Extracted records
################

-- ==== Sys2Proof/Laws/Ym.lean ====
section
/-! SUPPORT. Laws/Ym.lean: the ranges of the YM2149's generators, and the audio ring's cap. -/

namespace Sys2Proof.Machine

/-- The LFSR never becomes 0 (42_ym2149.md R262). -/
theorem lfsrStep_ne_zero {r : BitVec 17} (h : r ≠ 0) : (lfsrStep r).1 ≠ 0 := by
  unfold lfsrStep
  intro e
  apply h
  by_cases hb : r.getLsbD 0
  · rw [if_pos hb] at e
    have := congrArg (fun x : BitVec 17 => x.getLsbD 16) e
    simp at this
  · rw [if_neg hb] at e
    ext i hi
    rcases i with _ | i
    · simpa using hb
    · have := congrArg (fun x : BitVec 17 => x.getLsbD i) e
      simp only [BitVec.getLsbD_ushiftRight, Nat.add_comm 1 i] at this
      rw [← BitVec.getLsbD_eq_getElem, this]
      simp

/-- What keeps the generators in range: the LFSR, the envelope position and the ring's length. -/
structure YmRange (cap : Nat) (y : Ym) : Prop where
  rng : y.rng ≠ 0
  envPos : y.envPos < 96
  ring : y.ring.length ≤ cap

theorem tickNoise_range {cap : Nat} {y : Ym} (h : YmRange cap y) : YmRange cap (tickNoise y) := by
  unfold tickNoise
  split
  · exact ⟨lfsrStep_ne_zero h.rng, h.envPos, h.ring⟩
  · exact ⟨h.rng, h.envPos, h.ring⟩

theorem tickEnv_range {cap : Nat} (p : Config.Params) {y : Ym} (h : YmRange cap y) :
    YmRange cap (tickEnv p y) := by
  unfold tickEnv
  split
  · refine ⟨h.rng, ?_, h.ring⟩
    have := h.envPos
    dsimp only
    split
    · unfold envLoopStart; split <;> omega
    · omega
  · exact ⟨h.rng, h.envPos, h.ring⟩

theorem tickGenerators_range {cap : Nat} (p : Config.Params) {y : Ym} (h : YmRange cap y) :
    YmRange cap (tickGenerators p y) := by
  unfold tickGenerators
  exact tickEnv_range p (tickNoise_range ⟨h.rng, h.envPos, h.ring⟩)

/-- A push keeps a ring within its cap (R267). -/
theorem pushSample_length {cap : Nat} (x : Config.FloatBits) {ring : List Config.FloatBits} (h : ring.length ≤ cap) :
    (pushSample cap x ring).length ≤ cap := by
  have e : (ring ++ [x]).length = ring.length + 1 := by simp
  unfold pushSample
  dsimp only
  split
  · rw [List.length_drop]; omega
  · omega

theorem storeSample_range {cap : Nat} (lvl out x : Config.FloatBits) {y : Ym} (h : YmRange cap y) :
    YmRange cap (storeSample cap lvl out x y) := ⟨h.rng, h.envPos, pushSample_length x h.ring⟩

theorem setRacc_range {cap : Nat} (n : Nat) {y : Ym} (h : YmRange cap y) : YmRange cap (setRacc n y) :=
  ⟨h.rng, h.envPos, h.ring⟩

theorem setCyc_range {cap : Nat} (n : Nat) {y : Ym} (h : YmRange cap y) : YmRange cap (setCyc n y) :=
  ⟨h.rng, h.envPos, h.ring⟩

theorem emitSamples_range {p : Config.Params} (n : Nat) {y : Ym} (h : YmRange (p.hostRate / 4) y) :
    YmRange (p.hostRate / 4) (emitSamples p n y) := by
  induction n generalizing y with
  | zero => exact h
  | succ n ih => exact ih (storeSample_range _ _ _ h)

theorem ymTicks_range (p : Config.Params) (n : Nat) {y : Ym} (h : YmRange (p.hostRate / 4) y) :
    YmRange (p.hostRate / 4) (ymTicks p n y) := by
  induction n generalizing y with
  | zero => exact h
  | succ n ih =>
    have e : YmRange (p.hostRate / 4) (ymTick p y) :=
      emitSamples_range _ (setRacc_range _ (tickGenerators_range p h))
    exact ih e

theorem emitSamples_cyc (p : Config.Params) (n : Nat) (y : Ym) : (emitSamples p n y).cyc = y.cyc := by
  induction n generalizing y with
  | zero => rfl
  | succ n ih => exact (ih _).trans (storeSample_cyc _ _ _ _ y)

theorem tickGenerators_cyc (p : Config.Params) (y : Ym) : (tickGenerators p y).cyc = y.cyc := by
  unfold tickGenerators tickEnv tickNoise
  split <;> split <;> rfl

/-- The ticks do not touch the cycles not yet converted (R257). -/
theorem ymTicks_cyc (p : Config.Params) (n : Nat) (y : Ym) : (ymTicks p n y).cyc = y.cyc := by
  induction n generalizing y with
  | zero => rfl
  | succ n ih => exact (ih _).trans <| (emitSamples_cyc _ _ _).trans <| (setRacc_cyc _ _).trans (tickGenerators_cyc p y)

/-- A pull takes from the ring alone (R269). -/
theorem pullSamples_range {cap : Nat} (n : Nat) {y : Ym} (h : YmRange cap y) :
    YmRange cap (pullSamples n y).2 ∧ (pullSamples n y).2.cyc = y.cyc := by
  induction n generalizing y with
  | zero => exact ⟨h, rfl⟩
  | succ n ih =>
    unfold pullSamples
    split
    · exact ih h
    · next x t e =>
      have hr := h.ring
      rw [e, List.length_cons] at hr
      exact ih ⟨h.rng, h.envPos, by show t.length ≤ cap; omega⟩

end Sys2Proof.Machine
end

################

Exactly as written above, copy out all the records.

-- ==== Sys2Proof/Laws/Ym.lean ====
section
/-! SUPPORT. Laws/Ym.lean: the ranges of the YM2149's generators, and the audio ring's cap. -/

namespace Sys2Proof.Machine

/-- The LFSR never becomes 0 (42_ym2149.md R262). -/
theorem lfsrStep_ne_zero {r : BitVec 17} (h : r ≠ 0) : (lfsrStep r).1 ≠ 0 := by
  unfold lfsrStep
  intro e
  apply h
  by_cases hb : r.getLsbD 0
  · rw [if_pos hb] at e
    have := congrArg (fun x : BitVec 17 => x.getLsbD 16) e
    simp at this
  · rw [if_neg hb] at e
    ext i hi
    rcases i with _ | i
    · simpa using hb
    · have := congrArg (fun x : BitVec 17 => x.getLsbD i) e
      simp only [BitVec.getLsbD_ushiftRight, Nat.add_comm 1 i] at this
      rw [← BitVec.getLsbD_eq_getElem, this]
      simp

/-- What keeps the generators in range: the LFSR, the envelope position and the ring's length. -/
structure YmRange (cap : Nat) (y : Ym) : Prop where
  rng : y.rng ≠ 0
  envPos : y.envPos < 96
  ring : y.ring.length ≤ cap

theorem tickNoise_range {cap : Nat} {y : Ym} (h : YmRange cap y) : YmRange cap (tickNoise y) := by
  unfold tickNoise
  split
  · exact ⟨lfsrStep_ne_zero h.rng, h.envPos, h.ring⟩
  · exact ⟨h.rng, h.envPos, h.ring⟩

theorem tickEnv_range {cap : Nat} (p : Config.Params) {y : Ym} (h : YmRange cap y) :
    YmRange cap (tickEnv p y) := by
  unfold tickEnv
  split
  · refine ⟨h.rng, ?_, h.ring⟩
    have := h.envPos
    dsimp only
    split
    · unfold envLoopStart; split <;> omega
    · omega
  · exact ⟨h.rng, h.envPos, h.ring⟩

theorem tickGenerators_range {cap : Nat} (p : Config.Params) {y : Ym} (h : YmRange cap y) :
    YmRange cap (tickGenerators p y) := by
  unfold tickGenerators
  exact tickEnv_range p (tickNoise_range ⟨h.rng, h.envPos, h.ring⟩)

/-- A push keeps a ring within its cap (R267). -/
theorem pushSample_length {cap : Nat} (x : Config.FloatBits) {ring : List Config.FloatBits} (h : ring.length ≤ cap) :
    (pushSample cap x ring).length ≤ cap := by
  have e : (ring ++ [x]).length = ring.length + 1 := by simp
  unfold pushSample
  dsimp only
  split
  · rw [List.length_drop]; omega
  · omega

theorem storeSample_range {cap : Nat} (lvl out x : Config.FloatBits) {y : Ym} (h : YmRange cap y) :
    YmRange cap (storeSample cap lvl out x y) := ⟨h.rng, h.envPos, pushSample_length x h.ring⟩

theorem setRacc_range {cap : Nat} (n : Nat) {y : Ym} (h : YmRange cap y) : YmRange cap (setRacc n y) :=
  ⟨h.rng, h.envPos, h.ring⟩

theorem setCyc_range {cap : Nat} (n : Nat) {y : Ym} (h : YmRange cap y) : YmRange cap (setCyc n y) :=
  ⟨h.rng, h.envPos, h.ring⟩

theorem emitSamples_range {p : Config.Params} (n : Nat) {y : Ym} (h : YmRange (p.hostRate / 4) y) :
    YmRange (p.hostRate / 4) (emitSamples p n y) := by
  induction n generalizing y with
  | zero => exact h
  | succ n ih => exact ih (storeSample_range _ _ _ h)

theorem ymTicks_range (p : Config.Params) (n : Nat) {y : Ym} (h : YmRange (p.hostRate / 4) y) :
    YmRange (p.hostRate / 4) (ymTicks p n y) := by
  induction n generalizing y with
  | zero => exact h
  | succ n ih =>
    have e : YmRange (p.hostRate / 4) (ymTick p y) :=
      emitSamples_range _ (setRacc_range _ (tickGenerators_range p h))
    exact ih e

theorem emitSamples_cyc (p : Config.Params) (n : Nat) (y : Ym) : (emitSamples p n y).cyc = y.cyc := by
  induction n generalizing y with
  | zero => rfl
  | succ n ih => exact (ih _).trans (storeSample_cyc _ _ _ _ y)

theorem tickGenerators_cyc (p : Config.Params) (y : Ym) : (tickGenerators p y).cyc = y.cyc := by
  unfold tickGenerators tickEnv tickNoise
  split <;> split <;> rfl

/-- The ticks do not touch the cycles not yet converted (R257). -/
theorem ymTicks_cyc (p : Config.Params) (n : Nat) (y : Ym) : (ymTicks p n y).cyc = y.cyc := by
  induction n generalizing y with
  | zero => rfl
  | succ n ih => exact (ih _).trans <| (emitSamples_cyc _ _ _).trans <| (setRacc_cyc _ _).trans (tickGenerators_cyc p y)

/-- A pull takes from the ring alone (R269). -/
theorem pullSamples_range {cap : Nat} (n : Nat) {y : Ym} (h : YmRange cap y) :
    YmRange cap (pullSamples n y).2 ∧ (pullSamples n y).2.cyc = y.cyc := by
  induction n generalizing y with
  | zero => exact ⟨h, rfl⟩
  | succ n ih =>
    unfold pullSamples
    split
    · exact ih h
    · next x t e =>
      have hr := h.ring
      rw [e, List.length_cons] at hr
      exact ih ⟨h.rng, h.envPos, by show t.length ≤ cap; omega⟩

end Sys2Proof.Machine
end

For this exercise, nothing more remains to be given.